Recent actions by tech companies are making bloggers wonder whether they have the right to free speech or only the right to remain silent.

Lawyers representing Microsoft sent letters this week to several gadget-oriented Web sites seeking removal of postings on "Magneto"--the next version of Windows Mobile. Enthusiast site Neowin posted its Magneto scoop earlier this month, outlining a number of details as well as images of the new operating system.

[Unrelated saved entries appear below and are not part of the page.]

/-- 06_table_access_learning.md R238-R245: a learn request adds its entry for its port and a move request rewrites it,
each in its turn; unblocking opens every pipe of the table; the sweep ages an entry without a hit and deletes the one
that reaches the limit, and a hit makes its age 0. -/
def Obligations.EntriesAreLearnedMovedAndAged : Prop :=
  ∀ s : State, s.Inv →
    (∀ (p : Fin 32) (r : LearnReq) (rest : List LearnReq) (d : TblDecl) (u pos : Nat), s.learnQueue p = r :: rest → rest ≠ [] →
      r.move = false → r.port < 1024 → s.decl r.table = some d → s.learnTurn = true → s.tbl.jobs = [] → s.tbl.moves = [] →
      s.tbl.discards = [] →
      (∀ x ∈ s.tableEntries r.table, x.2.seq ≠ s.tbl.seq ∧ sameIdentity (s.learnJob r) x.2 = false) →
      s.get (LRN_PORT.learned r.port) < s.get (LRN_PORT.limit r.port) → s.unitsOf d r.domain = [u] → s.full d u = false →
      s.plan d u (s.learnJob r) = .write pos → pos < 2 ^ 20 → r.table < 256 → s.get (TBL_LRN_CFG.notify r.table) = 0 →
      ∃ t, exec (.learnAccept p) s = .next t ∧ t.learnQueue p = rest ∧
        (∀ q ∈ unitPipes u, t.entryAt q d.id pos = some { newEntry (s.learnJob r) with hidden := false, handle := s.freeHandle r.table }) ∧
        t.get (LRN_PORT.learned r.port) = s.get (LRN_PORT.learned r.port) + 1 ∧ t.tbl.jobs = [] ∧ s.Same [.tbl, .img] t) ∧
    (∀ (p : Fin 32) (r : LearnReq) (rest : List LearnReq) (x : Nat × Entry), s.learnQueue p = r :: rest → rest ≠ [] →
      r.move = true → r.port < 1024 → r.table < 256 → s.learnTurn = true → s.identityBusy r.table r.domain r.key = false →
      (s.tableEntries r.table).find? (fun y => y.2.domain = r.domain && y.2.key = r.key && !y.2.moveSrc &&
        s.visibleNow y.2 && s.isLearned r.table y.2 && !y.2.stagedDel) = some x →
      bitsOf x.2.data 0 10 ≠ r.port → s.get (LRN_PORT.learned r.port) < s.get (LRN_PORT.limit r.port) →
      s.get (TBL_LRN_CFG.notify r.table) = 0 →
      ∃ t, exec (.stationMove p) s = .next t ∧ t.learnQueue p = rest ∧
        (∀ y ∈ t.tableEntries r.table, y.2.seq = x.2.seq → bitsOf y.2.data 0 10 = r.port ∧ y.2.hit = false ∧ y.2.age = 0) ∧
        t.tbl.entries.map (·.1) = s.tbl.entries.map (·.1) ∧
        t.get (LRN_PORT.learned r.port) = s.get (LRN_PORT.learned r.port) + 1 ∧
        t.get (LRN_PORT.learned (bitsOf x.2.data 0 10)) = s.get (LRN_PORT.learned (bitsOf x.2.data 0 10)) - 1 ∧
        t.get TBL_LRN_STAT.moves = min (s.get TBL_LRN_STAT.moves + 1) 65535 ∧ s.Same [.tbl] t ∧
        s.Frame noRegs [LRN_PORT.learned r.port, LRN_PORT.over r.port, LRN_PORT.learned (bitsOf x.2.data 0 10),
          LRN_PORT.over (bitsOf x.2.data 0 10), TBL_LRN_STAT.moves] t) ∧
    (∀ tb : Fin 256, s.pwrState < 2 →
      ∃ t, exec (.learnUnblock tb) s = .next t ∧ t.get (TBL_LRN_CFG.blocked_pipes tb) = 0 ∧ s.Same [] t ∧
        s.Frame noRegs [TBL_LRN_CFG.blocked_pipes tb] t) ∧
    (∀ tb : Fin 256, 2 ≤ s.pwrState →
      ∃ t, exec (.learnUnblock tb) s = .next t ∧
        t.get PWR_STAT.brine_writes = min (s.get PWR_STAT.brine_writes + 1) 65535 ∧ s.Same [] t ∧
        s.Frame noRegs [PWR_STAT.brine_writes] t) ∧
    (∀ (tb : Fin 256) (p : Fin 32) (pos : Nat) (e : Entry), s.entryAt p tb pos = some e → pos < 2 ^ 20 → s.ageOn tb = true →
      s.get (TBL_AGE_CFG.interval_ms tb) ≠ 0 → s.pwrState < 2 → s.get (TBL_LRN_CFG.age_all tb) = 1 ∨ e.data.testBit 10 = true →
      e.stagedAdd = false → e.stagedDel = false → e.hidden = false → s.identityBusy tb e.domain e.key = false →
      exec (.ageVisit tb p pos true) s = .next s ∧
      (s.anyHit tb e.seq = true →
        ∃ t, exec (.ageVisit tb p pos false) s = .next t ∧ t.entryAt p tb pos = some { e with hit := false, age := 0 } ∧
          (∀ y ∈ t.tableEntries tb, y.2.seq = e.seq → y.2.hit = false ∧ y.2.age = 0) ∧ s.Same [.tbl] t ∧ t.regs = s.regs) ∧
      (s.anyHit tb e.seq = false → e.age + 1 < max 1 (s.get (TBL_AGE_CFG.age_limit tb)) →
        ∃ t, exec (.ageVisit tb p pos false) s = .next t ∧
          t.entryAt p tb pos = some { e with hit := false, age := e.age + 1 } ∧
          (∀ y ∈ t.tableEntries tb, y.2.seq = e.seq → y.2.age = e.age + 1) ∧ s.Same [.tbl] t ∧ t.regs = s.regs) ∧
      (s.anyHit tb e.seq = false → max 1 (s.get (TBL_AGE_CFG.age_limit tb)) ≤ e.age + 1 → s.learnTurn = true →
        s.tbl.jobs = [] → s.get (TBL_LRN_CFG.notify tb) = 0 →
        ∃ t, exec (.ageVisit tb p pos false) s = .next t ∧ t.entryAt p tb pos = none ∧
          (∀ y ∈ t.tableEntries tb, y.2.seq ≠ e.seq) ∧ s.Same [.tbl] t))

/-- 00_scope.md R629, 04_parser_classification.md R168, 07_placement_fabric.md R283, 08_shared_buffer.md R333,
09_scheduling_shaping.md R365, 10_telemetry_metering.md R403: an indirect command takes its address and data as it
starts and its interface is busy, a second one meanwhile is ignored; as it completes its effect is in place and busy
falls. -/
def Obligations.IndirectCommandsStartAloneAndComplete : Prop :=
  ∀ s : State, s.Inv →
    (∀ (c : Instr) (f : Fld) (j : IndJob), indStart s c = some (f, j) → s.pwrState < 2 →
      (s.get f = 0 → ∃ t, exec c s = .next t ∧ t.get f = 1 ∧ t.pk = { s.pk with ind := s.pk.ind ++ [j] } ∧ s.Same [.pk] t ∧
        s.Frame noRegs [f] t) ∧
      (s.get f = 1 → exec c s = .next s)) ∧
    (∀ j : IndJob, s.indRuns PRS_PAT_CMD.regOff j →
      ∃ t, exec (.indirectCmdComplete 0) s = .next t ∧ t.get PRS_PAT_CMD.busy = 0 ∧
        t.get PRS_PAT_CMD.refused = (if nth j.data 0 = 1 then 0 else 1) ∧
        (nth j.data 0 = 1 → j.write = true → patValue (bitsOf j.addr 0 6) (j.data.drop 1) ≠ 0 →
          t.pat (patKey (bitsOf j.addr 9 1) (bitsOf j.addr 6 3) (bitsOf j.addr 0 6)) =
            patValue (bitsOf j.addr 0 6) (j.data.drop 1) ∧ s.Frame noRegs [PRS_PAT_CMD.busy, PRS_PAT_CMD.refused] t) ∧
        (nth j.data 0 = 1 → j.write = false → t.pk.pats = s.pk.pats ∧ ∀ i < 4,
          (t.raw (PRS_PAT_DATA.regOff i)).toNat =
            bitsOf (s.pat (patKey (bitsOf j.addr 9 1) (bitsOf j.addr 6 3) (bitsOf j.addr 0 6))) (64 * i) 64) ∧
        (nth j.data 0 ≠ 1 → t.pk.pats = s.pk.pats ∧ s.Frame noRegs [PRS_PAT_CMD.busy, PRS_PAT_CMD.refused] t) ∧
        t.pk = { s.pk with pats := t.pk.pats, ind := s.pk.ind.filter (fun x => x.key ≠ PRS_PAT_CMD.regOff) } ∧
        s.Same [.pk] t) ∧
    (∀ j : IndJob, s.indRuns PL_IND_CMD.regOff j →
      ∃ t, exec (.indirectCmdComplete 1) s = .next t ∧ t.get PL_IND_CMD.busy = 0 ∧
        t.get PL_IND_CMD.refused = (if s.plIndReason j = 0 then 0 else 1) ∧
        t.get PL_IND_CMD.reason = s.plIndReason j % 65536 ∧
        (s.plIndReason j = 0 → j.write = true → bitsOf j.addr 23 3 = 0 →
          t.plGroup (bitsOf j.addr 0 18) = newGroup (s.plGroup (bitsOf j.addr 0 18)) (nth j.data 0) ∧
          (∀ k, k ≠ bitsOf j.addr 0 18 → t.plGroup k = s.plGroup k) ∧ t.pl = { s.pl with groups := t.pl.groups }) ∧
        (s.plIndReason j = 0 → j.write = true → bitsOf j.addr 23 3 = 1 →
          t.plMember (bitsOf j.addr 0 18) = bitsOf (nth j.data 0) 0 19 ∧
          (∀ k, k ≠ bitsOf j.addr 0 18 → t.plMember k = s.plMember k) ∧ t.pl = { s.pl with members := t.pl.members }) ∧
        (s.plIndReason j = 0 → j.write = false → (t.raw PL_IND_DATA.regOff).toNat =
          s.plIndItem (bitsOf j.addr 23 3) (bitsOf j.addr 0 18) (bitsOf j.addr 18 5) % 2 ^ 64) ∧
        (s.plIndReason j ≠ 0 ∨ j.write = false → t.pl = s.pl) ∧
        (s.plIndReason j ≠ 0 ∨ j.write = true →
          s.Frame noRegs [PL_IND_CMD.busy, PL_IND_CMD.refused, PL_IND_CMD.reason] t) ∧
        t.pk = { s.pk with ind := s.pk.ind.filter (fun x => x.key ≠ PL_IND_CMD.regOff) } ∧ s.Same [.pk, .pl] t) ∧
    (∀ j : IndJob, s.indRuns BUF_IND_CMD.regOff j →
      ∃ t, exec (.indirectCmdComplete 2) s = .next t ∧ t.get BUF_IND_CMD.busy = 0 ∧
        t.get BUF_IND_CMD.refused = (if bufIndBad j then 1 else 0) ∧
        t.get BUF_IND_CMD.reason = (if bufIndBad j then 0x50A else 0) ∧
        (bufIndBad j = false → j.write = true →
          let i := bitsOf j.addr 0 21
          let d := nth j.data 0
          (bitsOf j.addr 21 3 = 0 → quotaOf d ≠ {} → smGet quotaDefault t.buf.quotaStaged i = quotaOf d ∧
            t.buf = { s.buf with quotaStaged := t.buf.quotaStaged }) ∧
          (bitsOf j.addr 21 3 = 1 → headOf d ≠ {} → smGet quotaDefault t.buf.headStaged i = headOf d ∧
            t.buf = { s.buf with headStaged := t.buf.headStaged }) ∧
          (bitsOf j.addr 21 3 = 2 → bitsOf d 0 21 ≠ 0 → smGet natZero t.buf.ecnThr i = bitsOf d 0 21 ∧
            t.buf = { s.buf with ecnThr := t.buf.ecnThr }) ∧
          (bitsOf j.addr 21 3 = 5 → bitsOf d 0 30 ≠ 0 → smGet natZero t.buf.groups i = bitsOf d 0 30 ∧
            t.buf = { s.buf with groups := t.buf.groups }) ∧
          (bitsOf j.addr 21 3 = 6 → bitsOf d 0 32 ≠ 0 → smGet natZero t.buf.entries i = bitsOf d 0 32 ∧
            t.buf = { s.buf with entries := t.buf.entries })) ∧
        (bufIndBad j = false → j.write = false →
          (t.raw (BUF_IND_DATA.regOff 0)).toNat = (s.bufIndItem (bitsOf j.addr 21 3) (bitsOf j.addr 0 21)).1 % 2 ^ 64 ∧
          (t.raw (BUF_IND_DATA.regOff 1)).toNat = (s.bufIndItem (bitsOf j.addr 21 3) (bitsOf j.addr 0 21)).2 % 2 ^ 64) ∧
        (bufIndBad j = true ∨ j.write = false → t.buf = s.buf) ∧
        (bufIndBad j = true ∨ j.write = true →
          s.Frame noRegs [BUF_IND_CMD.busy, BUF_IND_CMD.refused, BUF_IND_CMD.reason] t) ∧
        t.pk = { s.pk with ind := s.pk.ind.filter (fun x => x.key ≠ BUF_IND_CMD.regOff) } ∧ s.Same [.pk, .buf] t) ∧
    (∀ j : IndJob, s.indRuns SCHED_IND_CMD.regOff j →
      ∃ t, exec (.indirectCmdComplete 3) s = .next t ∧ t.get SCHED_IND_CMD.busy = 0 ∧
        t.get SCHED_IND_CMD.refused = (if s.schedIndReason j = 0 then 0 else 1) ∧
        t.get SCHED_IND_CMD.reason = s.schedIndReason j % 65536 ∧
        (s.schedIndReason j = 0 → j.write = true →
          let i := bitsOf j.addr 0 20
          let d := nth j.data 0
          (bitsOf j.addr 20 3 = 0 → t.profile i = setBits (bitsOf d 0 48) 22 2 0 ∧ ∀ k, k ≠ i → t.profile k = s.profile k) ∧
          (bitsOf j.addr 20 3 = 1 → (t.schNode i).quantum = bitsOf d 0 32 ∧ (t.schNode i).profile = bitsOf d 32 10 ∧
            t.sch = { s.sch with nodes := t.sch.nodes }) ∧
          (bitsOf j.addr 20 3 = 2 → (t.schQueue i).quantum = bitsOf d 0 32 ∧ (t.schQueue i).profile = bitsOf d 32 10 ∧
            (t.schQueue i).starve = bitsOf d 42 16 ∧ t.sch = { s.sch with queues := t.sch.queues }) ∧
          (bitsOf j.addr 20 3 = 3 → t.policer i = bitsOf d 0 12 ∧ ∀ k, k ≠ i → t.policer k = s.policer k) ∧
          (bitsOf j.addr 20 3 = 4 → smGet natZero t.sch.gates i = bitsOf d 0 40 ∧
            t.sch = { s.sch with gates := t.sch.gates })) ∧
        (s.schedIndReason j = 0 → j.write = false →
          let x := s.schedIndItem (bitsOf j.addr 20 3) (bitsOf j.addr 0 20) (bitsOf j.addr 23 5)
          (t.raw (SCHED_IND_DATA.regOff 0)).toNat = x.1 % 2 ^ 64 ∧ (t.raw (SCHED_IND_DATA.regOff 1)).toNat = x.2 % 2 ^ 64) ∧
        (s.schedIndReason j ≠ 0 ∨ j.write = false → t.sch = s.sch) ∧
        (s.schedIndReason j ≠ 0 ∨ j.write = true →
          s.Frame noRegs [SCHED_IND_CMD.busy, SCHED_IND_CMD.refused, SCHED_IND_CMD.reason] t) ∧
        t.pk = { s.pk with ind := s.pk.ind.filter (fun x => x.key ≠ SCHED_IND_CMD.regOff) } ∧ s.Same [.pk, .sch] t) ∧
    (∀ j : IndJob, s.indRuns FLOW_IND_CMD.regOff j →
      ∃ t, exec (.indirectCmdComplete 4) s = .next t ∧ t.get FLOW_IND_CMD.busy = 0 ∧
        (t.raw FLOW_IND_DATA.regOff).toNat = s.flow (flowKey (bitsOf j.addr 17 5) (bitsOf j.addr 0 17)) % 2 ^ 64 ∧
        t.pk = { s.pk with ind := s.pk.ind.filter (fun x => x.key ≠ FLOW_IND_CMD.regOff) } ∧ s.Same [.pk] t)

Neowin later took down the information, but its posting was followed by others, including Engadget, which received letters from Microsoft lawyers as well.

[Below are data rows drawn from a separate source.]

-- ==== Sys2Proof/Laws/Memory.lean ====
section
/-! SUPPORT. Laws of the sparse memories and of bit fields: a read after a write, every other key left alone, and the
canonical form kept by every operation; the same for the fields of a number. -/

-- One declaration at a time: the package is compiled as one text, and a thread for each would not fit.
set_option Elab.async false

namespace Sys2Proof.Machine

variable {α : Type}

/-! ### Sparse memories -/

theorem smGet_smErase_other (d : Nat → α) (m : List (Nat × α)) {k j : Nat} (h : j ≠ k) :
    smGet d (smErase m k) j = smGet d m j := by
  induction m with
  | nil => rfl
  | cons x t ih =>
    obtain ⟨a, v⟩ := x
    by_cases hk : k = a
    · subst hk; simp [smErase, smGet, h, ih]
    · simp [smErase, smGet, hk, ih]

theorem smGet_smInsert_same (d : Nat → α) (m : List (Nat × α)) (k : Nat) (v : α) :
    smGet d (smInsert m k v) k = v := by
  induction m with
  | nil => simp [smInsert, smGet]
  | cons x t ih =>
    obtain ⟨a, w⟩ := x
    simp only [smInsert]
    split
    · simp [smGet]
    · split
      · simp [smGet]
      · simp [smGet, *]

theorem smGet_smInsert_other (d : Nat → α) (m : List (Nat × α)) {k j : Nat} (v : α) (h : j ≠ k) :
    smGet d (smInsert m k v) j = smGet d m j := by
  induction m with
  | nil => simp [smInsert, smGet, h]
  | cons x t ih =>
    obtain ⟨a, w⟩ := x
    simp only [smInsert]
    split
    · simp [smGet, h]
    · split
      · rename_i e; subst e; simp [smGet, h]
      · simp [smGet, ih]

variable [DecidableEq α]

/-- Every key of a memory in canonical form above `lo` reads its default at `lo` and below. -/
theorem smGet_below (d : Nat → α) (m : List (Nat × α)) {lo k : Nat} (h : smWf d m (some lo) = true) (hk : k ≤ lo) :
    smGet d m k = d k := by
  induction m generalizing lo with
  | nil => rfl
  | cons x t ih =>
    obtain ⟨a, v⟩ := x
    simp [smWf] at h
    have : k ≠ a := by omega
    simp [smGet, this, ih h.2 (by omega)]

theorem smWf_weaken (d : Nat → α) (m : List (Nat × α)) {lo : Nat} {b : Option Nat}
    (h : smWf d m (some lo) = true) (hb : ∀ c, b = some c → c ≤ lo) : smWf d m b = true := by
  cases m with
  | nil => rfl
  | cons x t =>
    obtain ⟨a, v⟩ := x
    simp [smWf] at h ⊢
    refine ⟨⟨?_, h.1.2⟩, h.2⟩
    cases b with
    | none => rfl
    | some c => have := hb c rfl; simp; omega

theorem smWf_smErase (d : Nat → α) (m : List (Nat × α)) (k : Nat) {b : Option Nat} (h : smWf d m b = true) :
    smWf d (smErase m k) b = true := by
  induction m generalizing b with
  | nil => rfl
  | cons x t ih =>
    obtain ⟨a, v⟩ := x
    simp [smWf] at h
    by_cases hk : k = a
    · simp only [smErase, hk, if_true]
      refine smWf_weaken d _ (hk ▸ ih h.2) (fun c hc => ?_)
      subst hc; simp at h; omega
    · simp [smErase, hk, smWf, h.1.2, ih h.2]; exact h.1.1

theorem smWf_smInsert (d : Nat → α) (m : List (Nat × α)) (k : Nat) {v : α} {b : Option Nat} (h : smWf d m b = true)
    (hv : v ≠ d k) (hb : ∀ c, b = some c → c < k) : smWf d (smInsert m k v) b = true := by
  induction m generalizing b with
  | nil => cases b <;> simp_all [smInsert, smWf]
  | cons x t ih =>
    obtain ⟨a, w⟩ := x
    have hh := h
    simp [smWf] at h
    simp only [smInsert]
    split
    · rename_i ha
      simp [smWf, hv, ha, h.1.2, h.2]
      cases b with
      | none => rfl
      | some c => simpa using hb c rfl
    · split
      · rename_i e; subst e
        simp [smWf, hv, h.2]; exact h.1.1
      · simp [smWf, h.1.2]
        exact ⟨h.1.1, ih h.2 (fun c hc => by cases hc; omega)⟩

/-- Writing keeps the canonical form. -/
theorem smWf_smPut (d : Nat → α) (m : List (Nat × α)) (k : Nat) (v : α) (h : smWf d m none = true) :
    smWf d (smPut d m k v) none = true := by
  unfold smPut
  split
  · exact smWf_smErase d m k h
  · exact smWf_smInsert d m k h ‹_› (by simp)

omit [DecidableEq α] in
theorem smGet_smErase_same (d : Nat → α) (m : List (Nat × α)) (k : Nat) : smGet d (smErase m k) k = d k := by
  induction m with
  | nil => rfl
  | cons x t ih =>
    obtain ⟨a, v⟩ := x
    by_cases hk : k = a
    · simpa [smErase, hk] using hk ▸ ih
    · simp [smErase, smGet, hk, ih]

/-- A read after a write to the same key gives the value written. -/
theorem smGet_smPut_same (d : Nat → α) (m : List (Nat × α)) (k : Nat) (v : α) :
    smGet d (smPut d m k v) k = v := by
  unfold smPut
  split
  · rename_i e; rw [smGet_smErase_same d m k, e]
  · exact smGet_smInsert_same d m k v

/-- A write leaves every other key alone. -/
theorem smGet_smPut_other (d : Nat → α) (m : List (Nat × α)) {k j : Nat} (v : α) (h : j ≠ k) :
    smGet d (smPut d m k v) j = smGet d m j := by
  unfold smPut
  split
  · exact smGet_smErase_other d m h
  · exact smGet_smInsert_other d m v h

/-- Leaving entries out keeps the canonical form. -/
theorem smWf_filter (d : Nat → α) (m : List (Nat × α)) (p : Nat × α → Bool) {b : Option Nat} (h : smWf d m b = true) :
    smWf d (m.filter p) b = true := by
  induction m generalizing b with
  | nil => rfl
  | cons x t ih =>
    obtain ⟨a, v⟩ := x
    simp [smWf] at h
    by_cases hp : p (a, v) = true
    · simp [hp, smWf, h.1.2, ih h.2]; exact h.1.1
    · simp only [List.filter_cons, hp]
      refine smWf_weaken d _ (ih h.2) (fun c hc => ?_)
      subst hc; simp at h; omega

/-- Rewriting values in place keeps the canonical form where no value becomes its default. -/
theorem smWf_map (d : Nat → α) (m : List (Nat × α)) (f : Nat × α → Nat × α) {b : Option Nat} (h : smWf d m b = true)
    (hk : ∀ x, (f x).1 = x.1) (hv : ∀ x, x.2 ≠ d x.1 → (f x).2 ≠ d x.1) : smWf d (m.map f) b = true := by
  induction m generalizing b with
  | nil => rfl
  | cons x t ih =>
    obtain ⟨a, v⟩ := x
    simp [smWf] at h
    have e : f (a, v) = (a, (f (a, v)).2) := Prod.ext (hk _) rfl
    rw [List.map_cons, e]
    simp [smWf, hv (a, v) h.1.2, ih h.2]; exact h.1.1

/-- Rewriting or dropping entries in place keeps the canonical form where what stays keeps its key and is no
default. -/
theorem smWf_filterMap (d : Nat → α) (m : List (Nat × α)) (f : Nat × α → Option (Nat × α)) {b : Option Nat}
    (h : smWf d m b = true) (hf : ∀ x y, f x = some y → y.1 = x.1 ∧ y.2 ≠ d y.1) :
    smWf d (m.filterMap f) b = true := by
  induction m generalizing b with
  | nil => rfl
  | cons x t ih =>
    obtain ⟨a, v⟩ := x
    simp [smWf] at h
    cases e : f (a, v) with
    | none =>
      simp only [List.filterMap_cons, e]
      refine smWf_weaken d _ (ih h.2) (fun c hc => ?_)
      subst hc; simp at h; omega
    | some y =>
      obtain ⟨k, w⟩ := y
      obtain ⟨h1, h2⟩ := hf _ _ e
      simp only [List.filterMap_cons, e]
      simp only at h1 h2
      subst h1
      simp [smWf, h2, ih h.2]; exact h.1.1

/-! ### Bit fields of numbers -/

omit [DecidableEq α] in
theorem bitsOf_lt (v lo w : Nat) : bitsOf v lo w < 2 ^ w := Nat.mod_lt _ (by positivity)

theorem setBits_eq (v lo w x : Nat) :
    setBits v lo w x = v / 2 ^ (lo + w) * 2 ^ (lo + w) + (x % 2 ^ w * 2 ^ lo + v % 2 ^ lo) := by
  unfold setBits bitsOf
  have e : v = (v / 2 ^ lo / 2 ^ w * 2 ^ w + v / 2 ^ lo % 2 ^ w) * 2 ^ lo + v % 2 ^ lo := by
    rw [Nat.div_add_mod', Nat.div_add_mod']
  have e2 : v / 2 ^ (lo + w) = v / 2 ^ lo / 2 ^ w := by rw [pow_add, Nat.div_div_eq_div_mul]
  rw [e2, pow_add]
  generalize v / 2 ^ lo / 2 ^ w = a at *
  generalize v / 2 ^ lo % 2 ^ w = c at *
  generalize v % 2 ^ lo = r at *
  generalize x % 2 ^ w = y
  subst e
  have : (a * 2 ^ w + c) * 2 ^ lo + r = c * 2 ^ lo + (a * (2 ^ lo * 2 ^ w) + r) := by ring
  rw [this, Nat.add_sub_cancel_left]; ring


theorem testBit_bitsOf (v lo w i : Nat) : (bitsOf v lo w).testBit i = (decide (i < w) && v.testBit (lo + i)) := by
  unfold bitsOf
  rw [Nat.testBit_mod_two_pow, Nat.testBit_div_two_pow, Nat.add_comm]

theorem testBit_setBits (v lo w x i : Nat) :
    (setBits v lo w x).testBit i = if lo ≤ i ∧ i < lo + w then x.testBit (i - lo) else v.testBit i := by
  have h1 : v % 2 ^ lo < 2 ^ lo := Nat.mod_lt _ (by positivity)
  have h2 : x % 2 ^ w < 2 ^ w := Nat.mod_lt _ (by positivity)
  have h3 : x % 2 ^ w * 2 ^ lo + v % 2 ^ lo < 2 ^ (lo + w) := by
    have := Nat.mul_le_mul_right (2 ^ lo) (Nat.succ_le_of_lt h2)
    rw [Nat.succ_mul, Nat.mul_comm (2 ^ w)] at this
    rw [pow_add]; omega
  rw [setBits_eq, Nat.mul_comm (v / _), Nat.testBit_two_pow_mul_add _ h3, Nat.mul_comm (x % _),
    Nat.testBit_two_pow_mul_add _ h1]
  simp only [Nat.testBit_mod_two_pow, Nat.testBit_div_two_pow]
  by_cases a : i < lo + w
  · by_cases b : i < lo
    · simp [a, b, show ¬ lo ≤ i by omega]
    · simp [a, b, show lo ≤ i by omega, show i - lo < w by omega]
  · simp [a, show i - (lo + w) + (lo + w) = i by omega]

/-- A field reads what was put into it, cut to its width. -/
theorem bitsOf_setBits_same (v lo w x : Nat) : bitsOf (setBits v lo w x) lo w = x % 2 ^ w := by
  refine Nat.eq_of_testBit_eq (fun i => ?_)
  rw [testBit_bitsOf, testBit_setBits, Nat.testBit_mod_two_pow]
  by_cases h : i < w <;> simp [h]

/-- A field put leaves every other field of the number alone. -/
theorem bitsOf_setBits_other (v lo w x : Nat) {l n : Nat} (h : l + n ≤ lo ∨ lo + w ≤ l) :
    bitsOf (setBits v lo w x) l n = bitsOf v l n := by
  refine Nat.eq_of_testBit_eq (fun i => ?_)
  rw [testBit_bitsOf, testBit_bitsOf, testBit_setBits]
  by_cases hi : i < n
  · simp only [hi, decide_true, Bool.true_and]
    rw [if_neg (by omega)]
  · simp [hi]

theorem setBits_lt (v lo w x : Nat) {n : Nat} (hv : v < 2 ^ n) (h : lo + w ≤ n) : setBits v lo w x < 2 ^ n := by
  refine Nat.lt_pow_two_of_testBit _ (fun i hi => ?_)
  rw [testBit_setBits, if_neg (by omega)]
  exact Nat.testBit_lt_two_pow (lt_of_lt_of_le hv (Nat.pow_le_pow_right (by norm_num) hi))

end Sys2Proof.Machine
end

The news follows Apple Computer's filing of a lawsuit against rumor site Think Secret, which Apple claims induced others into leaking its trade secrets. The Mac maker is seeking an injunction as well as unspecified damages. In a separate lawsuit, Apple has subpoenaed Think Secret and two other Mac sites in an effort to learn the identity of the source of recent leaks. Analysts have said the cases raise interesting issues about how to balance the right of a free press with the right of companies to protect their intellectual property.

Microsoft notes that it has not filed any lawsuits over the issue.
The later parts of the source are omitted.